▶ [Action item] Across the listing below, count every line where the string "ptpServo" appears, then give only the count.

*** Task inputs ***

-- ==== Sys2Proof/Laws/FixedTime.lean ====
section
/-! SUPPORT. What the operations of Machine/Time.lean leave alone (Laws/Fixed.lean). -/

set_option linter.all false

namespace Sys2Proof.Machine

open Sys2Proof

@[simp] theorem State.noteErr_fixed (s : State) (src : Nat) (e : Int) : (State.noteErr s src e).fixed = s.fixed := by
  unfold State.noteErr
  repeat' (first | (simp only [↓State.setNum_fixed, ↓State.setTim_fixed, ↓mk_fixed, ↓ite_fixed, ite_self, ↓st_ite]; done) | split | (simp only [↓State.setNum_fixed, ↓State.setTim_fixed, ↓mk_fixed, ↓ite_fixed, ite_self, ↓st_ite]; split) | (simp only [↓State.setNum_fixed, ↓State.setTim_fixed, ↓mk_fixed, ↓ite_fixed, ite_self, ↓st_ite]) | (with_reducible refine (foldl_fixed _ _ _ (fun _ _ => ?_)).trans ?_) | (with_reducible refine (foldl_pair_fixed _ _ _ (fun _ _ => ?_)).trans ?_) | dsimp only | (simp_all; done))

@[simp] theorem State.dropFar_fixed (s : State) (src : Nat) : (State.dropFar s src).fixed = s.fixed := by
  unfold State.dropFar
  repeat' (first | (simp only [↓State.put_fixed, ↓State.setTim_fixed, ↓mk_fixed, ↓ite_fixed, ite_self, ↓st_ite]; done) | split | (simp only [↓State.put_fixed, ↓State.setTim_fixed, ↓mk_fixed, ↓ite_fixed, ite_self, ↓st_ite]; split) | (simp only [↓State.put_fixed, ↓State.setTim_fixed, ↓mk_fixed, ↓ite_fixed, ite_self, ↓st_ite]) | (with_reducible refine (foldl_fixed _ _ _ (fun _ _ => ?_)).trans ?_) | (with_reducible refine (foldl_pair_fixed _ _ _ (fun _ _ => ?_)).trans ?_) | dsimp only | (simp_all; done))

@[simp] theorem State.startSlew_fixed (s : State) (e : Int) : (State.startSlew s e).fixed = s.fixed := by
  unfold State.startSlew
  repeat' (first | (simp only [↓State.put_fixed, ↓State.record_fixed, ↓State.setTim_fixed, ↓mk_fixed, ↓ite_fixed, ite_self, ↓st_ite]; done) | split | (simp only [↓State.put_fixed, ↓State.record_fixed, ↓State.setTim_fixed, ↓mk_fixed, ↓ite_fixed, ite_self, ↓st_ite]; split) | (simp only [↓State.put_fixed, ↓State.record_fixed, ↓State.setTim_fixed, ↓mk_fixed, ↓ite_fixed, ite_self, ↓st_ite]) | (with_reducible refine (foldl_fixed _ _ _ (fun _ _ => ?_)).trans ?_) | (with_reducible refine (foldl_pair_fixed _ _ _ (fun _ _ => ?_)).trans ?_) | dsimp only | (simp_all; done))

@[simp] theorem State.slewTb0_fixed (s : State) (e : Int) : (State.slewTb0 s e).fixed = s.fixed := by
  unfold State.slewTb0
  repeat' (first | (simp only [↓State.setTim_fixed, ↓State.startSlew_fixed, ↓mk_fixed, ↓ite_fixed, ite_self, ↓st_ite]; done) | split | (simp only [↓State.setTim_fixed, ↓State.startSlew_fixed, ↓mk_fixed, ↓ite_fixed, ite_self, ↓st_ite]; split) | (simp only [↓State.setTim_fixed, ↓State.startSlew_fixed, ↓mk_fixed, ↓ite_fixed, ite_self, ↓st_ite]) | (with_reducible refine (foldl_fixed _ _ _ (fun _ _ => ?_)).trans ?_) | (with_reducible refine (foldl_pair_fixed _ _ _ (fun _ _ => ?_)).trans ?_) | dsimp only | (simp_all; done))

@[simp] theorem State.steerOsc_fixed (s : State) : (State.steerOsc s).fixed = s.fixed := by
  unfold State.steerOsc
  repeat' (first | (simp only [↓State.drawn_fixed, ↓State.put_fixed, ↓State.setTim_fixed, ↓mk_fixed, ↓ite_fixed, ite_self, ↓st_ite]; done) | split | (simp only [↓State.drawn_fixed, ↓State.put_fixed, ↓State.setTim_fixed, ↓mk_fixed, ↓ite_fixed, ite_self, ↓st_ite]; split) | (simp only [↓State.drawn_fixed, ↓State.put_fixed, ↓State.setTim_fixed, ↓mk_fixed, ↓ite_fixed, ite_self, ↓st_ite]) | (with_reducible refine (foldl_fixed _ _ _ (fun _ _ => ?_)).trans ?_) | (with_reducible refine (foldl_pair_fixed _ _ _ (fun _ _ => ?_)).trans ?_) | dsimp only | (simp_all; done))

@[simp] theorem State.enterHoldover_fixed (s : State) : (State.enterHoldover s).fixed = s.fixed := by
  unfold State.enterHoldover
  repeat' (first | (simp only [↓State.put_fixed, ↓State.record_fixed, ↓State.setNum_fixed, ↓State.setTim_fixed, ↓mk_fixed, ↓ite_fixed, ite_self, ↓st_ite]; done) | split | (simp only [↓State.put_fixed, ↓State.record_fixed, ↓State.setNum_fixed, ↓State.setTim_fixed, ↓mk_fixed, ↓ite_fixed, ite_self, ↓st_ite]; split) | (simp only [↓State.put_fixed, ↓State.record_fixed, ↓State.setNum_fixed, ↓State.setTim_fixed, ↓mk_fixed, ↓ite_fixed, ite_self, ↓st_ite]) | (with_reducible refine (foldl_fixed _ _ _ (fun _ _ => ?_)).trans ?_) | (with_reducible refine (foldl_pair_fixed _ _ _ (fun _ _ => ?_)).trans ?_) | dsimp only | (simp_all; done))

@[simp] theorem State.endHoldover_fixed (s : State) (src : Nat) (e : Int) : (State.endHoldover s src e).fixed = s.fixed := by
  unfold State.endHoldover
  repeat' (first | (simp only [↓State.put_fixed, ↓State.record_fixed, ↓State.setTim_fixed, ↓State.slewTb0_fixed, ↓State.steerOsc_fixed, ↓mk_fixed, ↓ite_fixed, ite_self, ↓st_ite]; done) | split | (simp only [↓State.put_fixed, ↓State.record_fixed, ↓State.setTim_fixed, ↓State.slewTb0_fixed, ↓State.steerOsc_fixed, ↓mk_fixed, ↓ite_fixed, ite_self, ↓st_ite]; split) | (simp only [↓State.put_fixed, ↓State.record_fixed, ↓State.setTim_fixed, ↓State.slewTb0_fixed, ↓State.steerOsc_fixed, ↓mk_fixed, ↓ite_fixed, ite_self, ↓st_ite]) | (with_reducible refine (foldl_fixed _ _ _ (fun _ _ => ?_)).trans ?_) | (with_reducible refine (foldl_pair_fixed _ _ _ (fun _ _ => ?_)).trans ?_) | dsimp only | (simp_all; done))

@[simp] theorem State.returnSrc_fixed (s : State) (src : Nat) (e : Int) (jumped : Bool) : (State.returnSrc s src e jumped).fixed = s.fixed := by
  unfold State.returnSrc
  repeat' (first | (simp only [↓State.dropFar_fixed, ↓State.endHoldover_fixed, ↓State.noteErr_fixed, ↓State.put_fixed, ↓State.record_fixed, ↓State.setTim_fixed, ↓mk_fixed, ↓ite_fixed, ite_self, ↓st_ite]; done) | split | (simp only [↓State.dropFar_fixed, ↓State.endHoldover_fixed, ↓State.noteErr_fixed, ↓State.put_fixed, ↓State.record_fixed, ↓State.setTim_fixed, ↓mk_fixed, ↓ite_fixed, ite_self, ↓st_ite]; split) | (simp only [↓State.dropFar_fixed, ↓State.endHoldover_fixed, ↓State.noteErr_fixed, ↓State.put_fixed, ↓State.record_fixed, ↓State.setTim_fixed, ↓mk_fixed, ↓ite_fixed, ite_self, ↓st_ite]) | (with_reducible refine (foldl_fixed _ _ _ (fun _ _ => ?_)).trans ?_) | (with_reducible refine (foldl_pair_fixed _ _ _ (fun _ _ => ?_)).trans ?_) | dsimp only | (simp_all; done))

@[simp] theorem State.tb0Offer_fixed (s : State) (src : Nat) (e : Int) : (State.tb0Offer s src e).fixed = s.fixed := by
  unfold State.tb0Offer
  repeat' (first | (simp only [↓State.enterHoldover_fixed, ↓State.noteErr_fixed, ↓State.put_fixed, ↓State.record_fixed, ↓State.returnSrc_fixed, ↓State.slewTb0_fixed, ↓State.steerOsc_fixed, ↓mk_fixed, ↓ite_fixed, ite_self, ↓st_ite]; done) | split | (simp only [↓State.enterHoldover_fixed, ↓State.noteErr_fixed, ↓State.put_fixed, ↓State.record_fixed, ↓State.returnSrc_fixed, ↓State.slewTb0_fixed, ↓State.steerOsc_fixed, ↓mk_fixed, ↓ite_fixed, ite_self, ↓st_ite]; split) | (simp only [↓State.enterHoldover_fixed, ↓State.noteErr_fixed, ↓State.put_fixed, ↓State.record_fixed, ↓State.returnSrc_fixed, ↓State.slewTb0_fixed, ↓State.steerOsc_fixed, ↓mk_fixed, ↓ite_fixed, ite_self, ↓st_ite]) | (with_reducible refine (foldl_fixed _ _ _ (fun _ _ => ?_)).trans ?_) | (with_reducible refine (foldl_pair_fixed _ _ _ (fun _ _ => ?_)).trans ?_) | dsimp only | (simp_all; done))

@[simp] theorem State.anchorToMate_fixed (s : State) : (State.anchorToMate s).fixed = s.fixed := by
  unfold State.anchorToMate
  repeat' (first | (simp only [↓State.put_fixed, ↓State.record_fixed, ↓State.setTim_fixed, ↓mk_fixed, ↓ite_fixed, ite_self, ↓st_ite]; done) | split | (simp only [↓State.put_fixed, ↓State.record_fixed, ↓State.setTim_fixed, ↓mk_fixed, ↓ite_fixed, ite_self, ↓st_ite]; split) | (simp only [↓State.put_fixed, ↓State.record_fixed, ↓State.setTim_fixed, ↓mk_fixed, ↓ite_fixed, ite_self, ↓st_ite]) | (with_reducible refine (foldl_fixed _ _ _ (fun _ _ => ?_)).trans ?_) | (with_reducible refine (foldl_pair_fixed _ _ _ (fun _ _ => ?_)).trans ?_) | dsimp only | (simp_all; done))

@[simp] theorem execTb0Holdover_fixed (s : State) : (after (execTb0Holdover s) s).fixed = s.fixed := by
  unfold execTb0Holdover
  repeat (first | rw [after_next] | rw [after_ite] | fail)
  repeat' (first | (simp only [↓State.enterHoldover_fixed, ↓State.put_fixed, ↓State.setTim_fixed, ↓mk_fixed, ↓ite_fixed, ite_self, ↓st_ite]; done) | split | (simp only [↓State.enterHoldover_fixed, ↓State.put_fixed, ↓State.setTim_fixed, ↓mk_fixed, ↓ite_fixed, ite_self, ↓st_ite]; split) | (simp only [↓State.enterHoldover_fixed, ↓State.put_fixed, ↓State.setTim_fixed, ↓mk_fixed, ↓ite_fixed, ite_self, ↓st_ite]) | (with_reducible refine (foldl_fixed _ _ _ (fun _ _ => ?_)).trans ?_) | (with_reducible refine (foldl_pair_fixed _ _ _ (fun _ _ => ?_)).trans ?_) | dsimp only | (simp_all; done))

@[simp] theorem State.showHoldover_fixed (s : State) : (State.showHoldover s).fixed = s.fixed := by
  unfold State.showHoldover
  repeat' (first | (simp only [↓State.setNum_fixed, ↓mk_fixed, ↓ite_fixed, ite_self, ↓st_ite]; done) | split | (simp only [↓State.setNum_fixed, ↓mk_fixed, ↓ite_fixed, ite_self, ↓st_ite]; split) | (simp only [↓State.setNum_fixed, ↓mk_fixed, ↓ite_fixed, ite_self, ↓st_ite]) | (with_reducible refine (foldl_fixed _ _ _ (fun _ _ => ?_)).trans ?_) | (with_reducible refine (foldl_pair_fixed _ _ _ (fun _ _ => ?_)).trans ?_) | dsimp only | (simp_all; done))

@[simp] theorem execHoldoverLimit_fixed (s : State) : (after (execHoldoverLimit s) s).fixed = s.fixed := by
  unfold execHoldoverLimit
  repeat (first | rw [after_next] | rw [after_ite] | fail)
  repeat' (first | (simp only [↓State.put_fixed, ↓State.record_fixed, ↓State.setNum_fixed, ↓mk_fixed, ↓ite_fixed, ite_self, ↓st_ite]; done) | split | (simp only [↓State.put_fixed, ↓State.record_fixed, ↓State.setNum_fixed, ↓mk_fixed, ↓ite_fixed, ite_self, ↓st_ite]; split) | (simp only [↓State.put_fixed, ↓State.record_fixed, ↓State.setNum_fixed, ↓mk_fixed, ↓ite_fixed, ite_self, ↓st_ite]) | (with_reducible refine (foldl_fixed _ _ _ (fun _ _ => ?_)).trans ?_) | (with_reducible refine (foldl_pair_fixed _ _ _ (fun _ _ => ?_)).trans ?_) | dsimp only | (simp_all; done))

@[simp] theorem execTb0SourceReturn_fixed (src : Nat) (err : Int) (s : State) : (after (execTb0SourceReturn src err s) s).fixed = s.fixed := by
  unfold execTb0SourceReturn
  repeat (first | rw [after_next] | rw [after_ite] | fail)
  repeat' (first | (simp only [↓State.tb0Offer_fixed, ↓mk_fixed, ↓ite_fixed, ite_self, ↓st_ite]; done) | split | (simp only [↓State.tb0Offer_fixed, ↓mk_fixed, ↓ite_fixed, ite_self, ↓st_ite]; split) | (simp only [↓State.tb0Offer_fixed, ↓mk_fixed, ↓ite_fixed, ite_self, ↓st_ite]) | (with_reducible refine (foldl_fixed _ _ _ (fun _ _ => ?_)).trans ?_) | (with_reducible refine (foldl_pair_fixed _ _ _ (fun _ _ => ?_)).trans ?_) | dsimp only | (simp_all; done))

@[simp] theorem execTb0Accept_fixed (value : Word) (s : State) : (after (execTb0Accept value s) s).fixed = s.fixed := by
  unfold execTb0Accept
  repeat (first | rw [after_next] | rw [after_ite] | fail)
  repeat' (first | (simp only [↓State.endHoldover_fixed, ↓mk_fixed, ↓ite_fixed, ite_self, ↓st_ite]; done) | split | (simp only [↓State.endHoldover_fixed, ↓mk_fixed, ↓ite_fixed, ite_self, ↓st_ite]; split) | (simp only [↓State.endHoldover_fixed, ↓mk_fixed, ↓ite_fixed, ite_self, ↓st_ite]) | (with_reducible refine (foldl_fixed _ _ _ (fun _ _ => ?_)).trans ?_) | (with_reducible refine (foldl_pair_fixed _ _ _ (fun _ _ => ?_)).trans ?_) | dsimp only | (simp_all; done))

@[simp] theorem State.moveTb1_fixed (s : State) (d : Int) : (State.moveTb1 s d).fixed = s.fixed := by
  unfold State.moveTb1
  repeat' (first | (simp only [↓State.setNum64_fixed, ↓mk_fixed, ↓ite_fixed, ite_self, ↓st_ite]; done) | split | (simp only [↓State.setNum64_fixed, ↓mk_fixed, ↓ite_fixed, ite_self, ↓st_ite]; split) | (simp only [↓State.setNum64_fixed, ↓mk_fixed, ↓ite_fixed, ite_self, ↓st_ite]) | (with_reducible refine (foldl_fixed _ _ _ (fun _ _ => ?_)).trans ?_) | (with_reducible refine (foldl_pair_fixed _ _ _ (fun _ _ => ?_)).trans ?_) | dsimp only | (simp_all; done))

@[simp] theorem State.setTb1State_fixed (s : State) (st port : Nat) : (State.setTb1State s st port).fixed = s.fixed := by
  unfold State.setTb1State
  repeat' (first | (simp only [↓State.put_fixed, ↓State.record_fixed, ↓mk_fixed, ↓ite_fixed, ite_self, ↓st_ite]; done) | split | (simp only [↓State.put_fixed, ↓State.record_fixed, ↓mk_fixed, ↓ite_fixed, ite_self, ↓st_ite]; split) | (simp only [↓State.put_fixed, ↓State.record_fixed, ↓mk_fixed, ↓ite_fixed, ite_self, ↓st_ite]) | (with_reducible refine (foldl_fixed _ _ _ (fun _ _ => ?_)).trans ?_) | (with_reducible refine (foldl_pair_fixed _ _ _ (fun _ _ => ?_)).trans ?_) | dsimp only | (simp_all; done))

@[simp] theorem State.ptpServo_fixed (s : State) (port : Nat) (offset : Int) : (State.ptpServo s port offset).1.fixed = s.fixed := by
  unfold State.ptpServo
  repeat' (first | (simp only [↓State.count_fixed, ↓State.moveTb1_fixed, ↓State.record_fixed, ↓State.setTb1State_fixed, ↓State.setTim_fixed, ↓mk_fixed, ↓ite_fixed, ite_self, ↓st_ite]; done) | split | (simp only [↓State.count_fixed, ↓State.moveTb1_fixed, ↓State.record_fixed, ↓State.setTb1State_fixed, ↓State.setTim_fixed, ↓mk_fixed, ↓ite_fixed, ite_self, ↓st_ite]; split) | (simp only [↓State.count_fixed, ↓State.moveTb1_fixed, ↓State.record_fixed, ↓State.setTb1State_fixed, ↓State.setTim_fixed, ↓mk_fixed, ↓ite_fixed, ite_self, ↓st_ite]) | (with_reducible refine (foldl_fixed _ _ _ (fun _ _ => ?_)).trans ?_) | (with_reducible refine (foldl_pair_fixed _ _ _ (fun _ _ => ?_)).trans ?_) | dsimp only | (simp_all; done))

*** End of Task inputs ***

▶ [Exercise response] 2